The output for prose is an JavaScript object, which is what I needed. You can modify it for your needs. I'll publish the changes most likely on my blog: www.shakeeb.in
The code works for both Prose and Poetry. Comment/Uncomment the codes for your needs.
- Clone the repo.
git clone https://github.com/ShakesVision/scraperForLitUrdu.git
- Change the diretory using
cd scraperForLitUrdu
- Run
npm install
- Add a file with all the links inside
./links
directory. - Run
node scraper
For now, I've not automated the links collection, will do in the future. Till then:
UPDATE: I've created few bookmarklets to atleast automate the tasks of manually opening console, pasting the code etc. Just click on the bookmarklet and viola!
Use the clickable bookmarklets from here.

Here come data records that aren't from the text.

-- ==== Sys2Proof/Machine/ConfigSpace.lean ====
section
/-! DEFINITION. Configuration space of the PF and the VFs (R298 to R301, R305, R307): what each dword reads, which of its bits can be
written, and what a write of them does to the dword. The offsets, capabilities and values are those of Tables 2 and 3 of spec/11; the
places of the fields inside a capability, which the tables leave to the standards they name, are those of PCIe and CXL (PRESUMED, log
entry 15). -/

namespace Sys2Proof.Machine

/-- One dword of configuration space: what it reads after reset, and the bits that are RW and W1C. -/
structure CfgDw where
  off  : Nat
  init : Nat
  rw   : Nat
  w1c  : Nat
deriving DecidableEq, Repr

/-- The header of an extended capability: identifier, version and the next capability. -/
def extCap (id ver next : Nat) : Nat := id + ver * 2 ^ 16 + next * 2 ^ 20

/-- The dwords of the PF (R298 Table 2, R299 Table 3) whose value no other state of the block gives. -/
def pfHeader : List CfgDw :=
  [⟨0x04, 0x00100000, 0x546, 0xF9000000⟩, ⟨0x0C, 0, 0xFF, 0⟩,
   ⟨0x10, 0x4, 0xFC000000, 0⟩, ⟨0x14, 0, 0xFFFFFFFF, 0⟩, ⟨0x1C, 0, 0xFFFFFFFF, 0⟩,
   ⟨0x20, 0x4, 0xFFC00000, 0⟩, ⟨0x24, 0, 0xFFFFFFFF, 0⟩, ⟨0x30, 0, 0, 0⟩, ⟨0x34, 0x40, 0, 0⟩, ⟨0x3C, 0x100, 0xFF, 0⟩]

/-- Power Management, PCI Express, MSI and MSI-X. -/
def pfCaps : List CfgDw :=
  [⟨0x40, 0x00035001, 0, 0⟩, ⟨0x44, 0x8, 0x3, 0⟩,
   ⟨0x50, 0x00029010, 0, 0⟩, ⟨0x58, 0x2000, 0x71EF, 0x000F0000⟩, ⟨0x60, 0, 0xCB, 0⟩, ⟨0x74, 0x00030993, 0, 0⟩,
   ⟨0x78, 0, 0x141F, 0⟩, ⟨0x7C, 0x7E, 0, 0⟩, ⟨0x80, 0x6, 0xF, 0x00200000⟩,
   ⟨0x90, 0x018AB005, 0x00710000, 0⟩, ⟨0x94, 0, 0xFFFFFFFC, 0⟩, ⟨0x98, 0, 0xFFFFFFFF, 0⟩, ⟨0x9C, 0, 0xFFFF, 0⟩,
   ⟨0xA0, 0, 0xFFFFFFFF, 0⟩, ⟨0xA4, 0, 0, 0⟩, ⟨0xB4, 0x00940000, 0, 0⟩, ⟨0xB8, 0x00960000, 0, 0⟩]

/-- AER, ATS, PRI, PASID, PTM, LTR and L1 PM Substates. -/
def pfExt : List CfgDw :=
  [⟨0x100, extCap 0x0001 2 0x148, 0, 0⟩, ⟨0x104, 0, 0, 0x34DFF030⟩, ⟨0x108, 0x00400000, 0x34DFF030, 0⟩,
   ⟨0x10C, 0x00462030, 0x34DFF030, 0⟩, ⟨0x110, 0, 0, 0xF1C1⟩, ⟨0x114, 0xE000, 0xF1C1, 0⟩, ⟨0x118, 0xA0, 0x140, 0⟩,
   ⟨0x148, extCap 0x000F 1 0x150, 0, 0⟩, ⟨0x14C, 0x60, 0x801F0000, 0⟩,
   ⟨0x150, extCap 0x0013 1 0x160, 0, 0⟩, ⟨0x154, 0x80000000, 0x1, 0x00030000⟩, ⟨0x158, 4096, 0, 0⟩, ⟨0x15C, 0, 0xFFFFFFFF, 0⟩,
   ⟨0x160, extCap 0x001B 1 0x168, 0, 0⟩, ⟨0x164, 0x1400, 0x10000, 0⟩,
   ⟨0x168, extCap 0x001F 1 0x174, 0, 0⟩, ⟨0x16C, 0x101, 0, 0⟩, ⟨0x170, 0, 0xFF01, 0⟩,
   ⟨0x174, extCap 0x0018 1 0x17C, 0, 0⟩, ⟨0x178, 0, 0x1FFF1FFF, 0⟩,
   ⟨0x17C, extCap 0x001E 1 0x190, 0, 0⟩, ⟨0x180, 0x00210A1C, 0, 0⟩, ⟨0x184, 0, 0xE3FFFF0C, 0⟩, ⟨0x188, 0x21, 0xFB, 0⟩]

/-- The link capabilities, Lane Margining, DOE, ARI, IDE and SR-IOV. -/
def pfLink : List CfgDw :=
  [⟨0x190, extCap 0x0019 1 0x1C0, 0, 0⟩, ⟨0x194, 0, 0x3, 0⟩, ⟨0x198, 0, 0, 0xFFFF⟩,
   ⟨0x1C0, extCap 0x0025 1 0x1D0, 0, 0⟩, ⟨0x1C4, 0x80000001, 0, 0⟩,
   ⟨0x1D0, extCap 0x0026 1 0x200, 0, 0⟩, ⟨0x1DC, 0, 0, 0x10⟩, ⟨0x1E0, 0, 0, 0xFFFF⟩, ⟨0x200, extCap 0x002A 1 0x230, 0, 0⟩, ⟨0x204, 0x1, 0, 0⟩,
   ⟨0x208, 0, 0x703, 0⟩, ⟨0x20C, 0, 0, 0x10⟩, ⟨0x230, extCap 0x0031 1 0x250, 0, 0⟩, ⟨0x23C, 0, 0, 0x10⟩,
   ⟨0x250, extCap 0x0027 1 0x2A0, 0, 0⟩, ⟨0x254, 0x00010000, 0, 0⟩, ⟨0x2A0, extCap 0x002E 1 0x2B8, 0, 0⟩, ⟨0x2A4, 0x1, 0, 0⟩, ⟨0x2A8, 0, 0x2, 0⟩,
   ⟨0x2B8, extCap 0x000E 1 0x2C0, 0, 0⟩, ⟨0x2C0, extCap 0x0030 1 0x340, 0, 0⟩, ⟨0x2C4, 0x00010003, 0, 0⟩, ⟨0x2C8, 0, 0x1, 0⟩,
   ⟨0x2CC, 0, 0xFF00C1FF, 0⟩, ⟨0x2D0, 0, 0, 0x80000000⟩,
   ⟨0x2D4, 0x1, 0, 0⟩, ⟨0x2D8, 0, 0xFF00C3FF, 0⟩, ⟨0x2DC, 0, 0, 0x80000000⟩, ⟨0x2E0, 0, 0x00FFFF00, 0⟩, ⟨0x2E4, 0, 0x00FFFF01, 0⟩,
   ⟨0x2E8, 0, 0xFFF00001, 0⟩, ⟨0x2EC, 0, 0xFFFFFFFF, 0⟩, ⟨0x2F0, 0, 0xFFFFFFFF, 0⟩,
   ⟨0x2F4, 0x1, 0, 0⟩, ⟨0x2F8, 0, 0xFF00C3FF, 0⟩, ⟨0x2FC, 0, 0, 0x80000000⟩, ⟨0x300, 0, 0x00FFFF00, 0⟩, ⟨0x304, 0, 0x00FFFF01, 0⟩,
   ⟨0x308, 0, 0xFFF00001, 0⟩, ⟨0x30C, 0, 0xFFFFFFFF, 0⟩, ⟨0x310, 0, 0xFFFFFFFF, 0⟩,
   ⟨0x340, extCap 0x0010 1 0x380, 0, 0⟩, ⟨0x344, 0, 0, 0⟩, ⟨0x348, 0, 0x19, 0⟩, ⟨0x350, 0, 0xFFFF, 0⟩, ⟨0x354, 0x00010001, 0, 0⟩,
   ⟨0x35C, 0x11, 0, 0⟩, ⟨0x360, 0x1, 0x11, 0⟩, ⟨0x364, 0x4, 0xFFFFC000, 0⟩, ⟨0x368, 0, 0xFFFFFFFF, 0⟩,
   ⟨0x374, 0x4, 0xFFFFF000, 0⟩, ⟨0x378, 0, 0xFFFFFFFF, 0⟩]

/-- The DVSECs of CXL: devices, non-CXL functions, Flex Bus Port and Register Locator. -/
def pfCxl : List CfgDw :=
  [⟨0x380, extCap 0x0023 1 0x3C0, 0, 0⟩, ⟨0x384, 0x03C31E98, 0, 0⟩, ⟨0x388, 0x00270000, 0, 0⟩, ⟨0x38C, 0x2, 0x5, 0⟩,
   ⟨0x394, 0x40020000, 0x1, 0⟩, ⟨0x3A0, 0, 0xFFFFFFFF, 0⟩, ⟨0x3A4, 0, 0xF0000000, 0⟩, ⟨0x3B0, 0, 0xFFFFFFFF, 0⟩, ⟨0x3B4, 0, 0xF0000000, 0⟩,
   ⟨0x3C0, extCap 0x0023 1 0x400, 0, 0⟩, ⟨0x3C4, 0x02C01E98, 0, 0⟩, ⟨0x3C8, 0x2, 0, 0⟩, ⟨0x3CC, 0xFFFFFFFE, 0, 0⟩,
   ⟨0x3D0, 0xFFFFFFFF, 0, 0⟩, ⟨0x3D4, 0xFFFFFFFF, 0, 0⟩, ⟨0x3D8, 0xFFFFFFFF, 0, 0⟩, ⟨0x3DC, 0xFFFFFFFF, 0, 0⟩, ⟨0x3E0, 0xFFFFFFFF, 0, 0⟩,
   ⟨0x3E4, 0xFFFFFFFF, 0, 0⟩, ⟨0x3E8, 0xFFFFFFFF, 0, 0⟩,
   ⟨0x400, extCap 0x0023 1 0x420, 0, 0⟩, ⟨0x404, 0x02021E98, 0, 0⟩, ⟨0x408, 0x20270007, 0, 0⟩,
   ⟨0x420, extCap 0x0023 1 0, 0, 0⟩, ⟨0x424, 0x01C01E98, 0, 0⟩, ⟨0x428, 0x8, 0, 0⟩, ⟨0x42C, 0x00980100, 0, 0⟩, ⟨0x434, 0x00990300, 0, 0⟩]

/-- The dwords of the PF. -/
def pfDws : List CfgDw := pfHeader ++ pfCaps ++ pfExt ++ pfLink ++ pfCxl

/-- The dwords of a VF (R301): the header, PCI Express, MSI-X, AER, ATS, PRI and ARI, and nothing else. -/
def vfDws : List CfgDw :=
  [⟨0x00, 0xFFFFFFFF, 0, 0⟩, ⟨0x04, 0x00100000, 0x4, 0xF9000000⟩, ⟨0x34, 0x50, 0, 0⟩,
   ⟨0x50, 0x0002B010, 0, 0⟩, ⟨0x54, 0x10008022, 0, 0⟩, ⟨0x58, 0, 0, 0x000F0000⟩, ⟨0x74, 0x00030993, 0, 0⟩,
   ⟨0xB4, 0, 0, 0⟩, ⟨0xB8, 0x2000, 0, 0⟩,
   ⟨0x100, extCap 0x0001 2 0x148, 0, 0⟩, ⟨0x104, 0, 0, 0x34DFF030⟩, ⟨0x108, 0, 0, 0⟩, ⟨0x10C, 0, 0, 0⟩, ⟨0x110, 0, 0, 0xF1C1⟩,
   ⟨0x148, extCap 0x000F 1 0x150, 0, 0⟩, ⟨0x14C, 0x60, 0x801F0000, 0⟩,
   ⟨0x150, extCap 0x0013 1 0x160, 0, 0⟩, ⟨0x154, 0x80000000, 0x1, 0x00030000⟩, ⟨0x158, 4096, 0, 0⟩, ⟨0x15C, 0, 0xFFFFFFFF, 0⟩,
   ⟨0x160, extCap 0x000E 1 0, 0, 0⟩]

/-- The BAR2 size as a shift (R302 Table 4). -/
def State.bar2Shift (s : State) : Nat := 28 + min 4 (bits s.up.trainedCfg 4 2)

/-- TotalVFs (R307). -/
def State.totalVfs (s : State) : Nat :=
  min 255 (min s.boot.ids.vfCount ((2048 - s.vectorCount 0) / s.vectorCount 1))

/-- The pages of a VF's BAR4 (R302, R322). -/
def State.vfDbPages (s : State) : Nat := max 1 (min 16 (bits s.up.trainedCfg 39 32))

/-- The System Page Size in force (R307): 4 KiB or 64 KiB. -/
def State.sysPage (s : State) : Nat :=
  let v : BitVec 32 := 1 ^^^ s.cfgDw 0 0x360
  if !v.getLsbD 0 && v.getLsbD 4 then 65536 else 4096

/-- The size of a VF BAR (R302 Table 4): rounded up to the System Page Size, and to a power of two as a BAR's size is. -/
def State.vfBarSize (s : State) (bytes : Nat) : Nat :=
  let n := max bytes s.sysPage
  (List.range 32).foldl (fun r k => if n ≤ 2 ^ (31 - k) then 2 ^ (31 - k) else r) (2 ^ 31)

/-- The equalisation control of two lanes of the upstream port at a speed (R299, R335): the transmitter presets of both ends, from the image. -/
def State.laneEq (s : State) (speed : Nat) : Nat :=
  match s.boot.eq.find? fun r => decide (r.port = 8 ∧ r.rate + 3 = speed) with
  | some r => r.own % 16 + r.far % 16 * 2 ^ 4
  | none => if speed = 6 then 0 else 0x44

/-- The dwords of lane equalisation control: two lanes each at 8 GT/s, four at the higher speeds. -/
def State.eqDyn (s : State) (off : Nat) : Nat :=
  if 0x19C ≤ off ∧ off < 0x1BC then
    let p := s.laneEq 3
    (p % 16 + p / 16 * 2 ^ 8) * (1 + 2 ^ 16)
  else if 0x1F0 ≤ off ∧ off < 0x200 then s.laneEq 4 * 0x01010101
  else if 0x220 ≤ off ∧ off < 0x230 then s.laneEq 5 * 0x01010101
  else if 0x240 ≤ off ∧ off < 0x250 then s.laneEq 6 * 0x01010101
  else 0

/-- The AER header log of a function. -/
def State.hdrDyn (s : State) (fn off : Nat) : Nat :=
  let h := Map.getD (0, 0) fn s.up.hdrLog
  if off = 0x11C then bits h.1 31 0
  else if off = 0x120 then bits h.1 63 32
  else if off = 0x124 then bits h.2 31 0
  else if off = 0x128 then bits h.2 63 32
  else 0

/-- What the DOE mailbox's status and read mailbox read. -/
def State.doeDyn (s : State) (off : Nat) : Nat :=
  if off = 0x2AC then b2n s.up.doe.intr * 2 + b2n (!s.up.doe.rd.isEmpty) * 2 ^ 31
  else if off = 0x2B4 then (s.up.doe.rd.headD 0).toNat
  else 0

/-- What the block's state gives a dword of the PF to read, in bits that are not RW. -/
def State.pfDyn (s : State) (off : Nat) : Nat :=
  let ids := s.boot.ids
  let u := s.up
  let range (size : Word) (high : Bool) : Nat :=
    let bytes := bits size 19 0 * 2 ^ 28
    if high then bytes / 2 ^ 32 else bytes % 2 ^ 32 / 2 ^ 28 * 2 ^ 28 + (if bytes = 0 then 0 else 1) + b2n s.boot.loaded * 2
  if off = 0x00 then ids.vendor + ids.device * 2 ^ 16
  else if off = 0x04 then b2n u.intaLevel * 2 ^ 19
  else if off = 0x08 then ids.revision + ids.cls * 2 ^ 8
  else if off = 0x18 then 0xC
  else if off = 0x2C then ids.subVendor + ids.subsystem * 2 ^ 16
  else if off = 0x54 then 0x10008DA2 + min 255 u.slotPower * 2 ^ 18
  else if off = 0x5C then 6 + (if bit u.trainedCfg 0 then 8 else 16) * 2 ^ 4 + 3 * 2 ^ 10 + 3 * 2 ^ 12 + 4 * 2 ^ 15 + 2 ^ 22
  else if off = 0x60 then u.speed * 2 ^ 16 + u.width * 2 ^ 20
  else if off = 0xB0 then 0x11 + (s.vectorCount 0 - 1) * 2 ^ 16
  else if off = 0x154 then b2n s.ch.stopped * 2 ^ 24
  else if off = 0x34C then s.totalVfs + s.totalVfs * 2 ^ 16
  else if off = 0x358 then ids.vfDevice * 2 ^ 16
  else if off = 0x398 then range u.hdmSize0 true
  else if off = 0x39C then range u.hdmSize0 false
  else if off = 0x3A8 then range u.hdmSize1 true
  else if off = 0x3AC then range u.hdmSize1 false
  else s.eqDyn off + s.hdrDyn 0 off + s.doeDyn off

/-- What the block's state gives a dword of a VF to read. -/
def State.vfDyn (s : State) (fn off : Nat) : Nat :=
  if off = 0xB0 then 0x11 + (s.vectorCount 1 - 1) * 2 ^ 16 else s.hdrDyn fn off

/-- The row of a dword: what is not listed reads 0 and cannot be written. The sizes of BAR2 and of the VFs' BARs follow UP_CFG and the System Page
Size, MSI-X control can be written in every function, and Lane Margining has a control register for each of 16 lanes. -/
def State.cfgRow (s : State) (fn off : Nat) : CfgDw :=
  if off = 0xB0 then ⟨off, 0, 0xC0000000, 0⟩
  else if fn = 0 ∧ off = 0x18 then ⟨off, 0, 2 ^ 32 - 2 ^ min 32 s.bar2Shift, 0⟩
  else if fn = 0 ∧ off = 0x364 then ⟨off, 0x4, 2 ^ 32 - s.vfBarSize 16384, 0⟩
  else if fn = 0 ∧ off = 0x374 then ⟨off, 0x4, 2 ^ 32 - s.vfBarSize (4096 * s.vfDbPages), 0⟩
  else if fn = 0 ∧ 0x258 ≤ off ∧ off < 0x298 then ⟨off, 0x9C38, 0xFF7F, 0⟩
  else ((if fn = 0 then pfDws else vfDws).find? fun r => decide (r.off = off)).getD ⟨off, 0, 0, 0⟩

/-- What a dword of configuration space reads. The stored dword holds the bits that differ from reset. -/
def State.cfgRead (s : State) (fn off : Nat) : BitVec 32 :=
  (BitVec.ofNat 32 ((s.cfgRow fn off).init + (if fn = 0 then s.pfDyn off else s.vfDyn fn off))) ^^^ s.cfgDw fn off

/-- The dword that a write of `v` under the byte enables leaves stored: RW bits take the value, W1C bits written as 1 are cleared. -/
def State.cfgMerge (s : State) (fn off : Nat) (be : BitVec 4) (v : BitVec 32) : BitVec 32 :=
  let r := s.cfgRow fn off
  let lanes : BitVec 32 := BitVec.ofNat 32 ((List.range 4).foldl (fun n i => if be.getLsbD i then n + 0xFF * 2 ^ (8 * i) else n) 0)
  let rw := BitVec.ofNat 32 r.rw &&& lanes
  let w1c := BitVec.ofNat 32 r.w1c &&& lanes &&& v
  let old := s.cfgDw fn off
  ((old &&& ~~~ rw) ||| ((v ^^^ BitVec.ofNat 32 r.init) &&& rw)) &&& ~~~ w1c

/-- A function's configuration space after its reset (R318 Table 7): every dword at its reset value. A hot reset keeps the sticky AER
registers. -/
def State.cfgReset (fn : Nat) (keepAer : Bool) (s : State) : State :=
  let sticky (dw : Nat) : Bool := keepAer && decide (0x104 / 4 ≤ dw ∧ dw ≤ 0x118 / 4)
  s.modUp fun u => { u with
    cfgSpace := Map.keep (fun k _ => !decide (k / 1024 = fn) || sticky (k % 1024)) u.cfgSpace
    hdrLog := if keepAer then u.hdrLog else Map.erase fn u.hdrLog
    doe := if fn = 0 then Doe.reset else u.doe
    msix := Map.keep (fun k _ => !decide (k / 2048 = fn)) u.msix }

end Sys2Proof.Machine
end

Putting it here just to make sure I can create a bookmarklet whenever I need using bookmarkleter.
CopyRekhtaLinks:
var all = document.querySelectorAll('div.contentListBody.contentLoadMoreSection.nwPoetListBody > div');
var arr = [];
all.forEach(div => {
var a =div.querySelector('a:nth-child(2)');
if(!(a.hasAttribute('class'))) arr.push(a.href)});
console.log(arr.join('\n'));
var myTemporaryInputElement = document.createElement("textarea");
myTemporaryInputElement.value = arr.join('\n');
document.body.appendChild(myTemporaryInputElement);
myTemporaryInputElement.select();
document.execCommand("Copy");
document.body.removeChild(myTemporaryInputElement);
alert(arr.length + ' links copied!')
CopyRekhta{}:
var heading=document.querySelector("h1").innerText,author=document.querySelector(".authorAddFavorite").innerText,text=document.querySelector(".poemPageContentBody").innerText,a=document.createElement("a");a.href=window.location.href;var link=a.pathname.replace(/\/.+\//,"").replace(/-stories$/,""),description=link.split("-").join(" ").split(" ").map(e=>e.charAt(0).toUpperCase()+e.substring(1)).join(" ")+" in Urdu Unicode text.\n"+author+' کا افسانہ "'+heading+'" اردو یونیکوڈ متن میں۔',o={title:heading+" — "+author,text:text.replaceAll('\n\n','\n'),label:"افسانے,مصنف:",description:description,link:link};
console.log(o);
var myTemporaryInputElement = document.createElement("textarea");
myTemporaryInputElement.value = JSON.stringify(o);
document.body.appendChild(myTemporaryInputElement);
myTemporaryInputElement.select();
document.execCommand("Copy");
document.body.removeChild(myTemporaryInputElement);
alert('Object copied with details!')
BloggerPaste:
document.querySelectorAll('input')[2].value = o.title;
document.querySelector('[aria-label="Title"]').value = o.title;
document.querySelector('[aria-label="Enter search description"]').value = o.description;
document.querySelector('[aria-label="Custom Permalink Input"]').value = o.link;
document.querySelector('[aria-label="Separate labels by commas"]').value = o.label;
document.querySelector('body.editable').innerText = o.text;
Only use these if you need to change something and it's not included in the bookmarklets above.
- Open the page with list of all URLs.
- Open JavaScript console on the page (Shortcut: F12)
- Paste this little script and hit enter:
var all = document.querySelectorAll('div.contentListBody.contentLoadMoreSection.nwPoetListBody > div');
var arr = [];
all.forEach(div => {
var a =div.querySelector('a:nth-child(2)');
if(!(a.hasAttribute('class'))) arr.push(a.href)});
console.log(arr.join('\n'));
document.body.innerText = arr.join('\n');
If links are less in number, select and copy them directly. But for large number of links, continue.
- Right-click on the array object and select
Store as global variable
. It will add the log to a variabletemp1
- Run
copy(temp1)
. All links will be copied to your clipboard. Paste it in a file under./links
folder.
I'm experimenting all this, so expect the code to change often.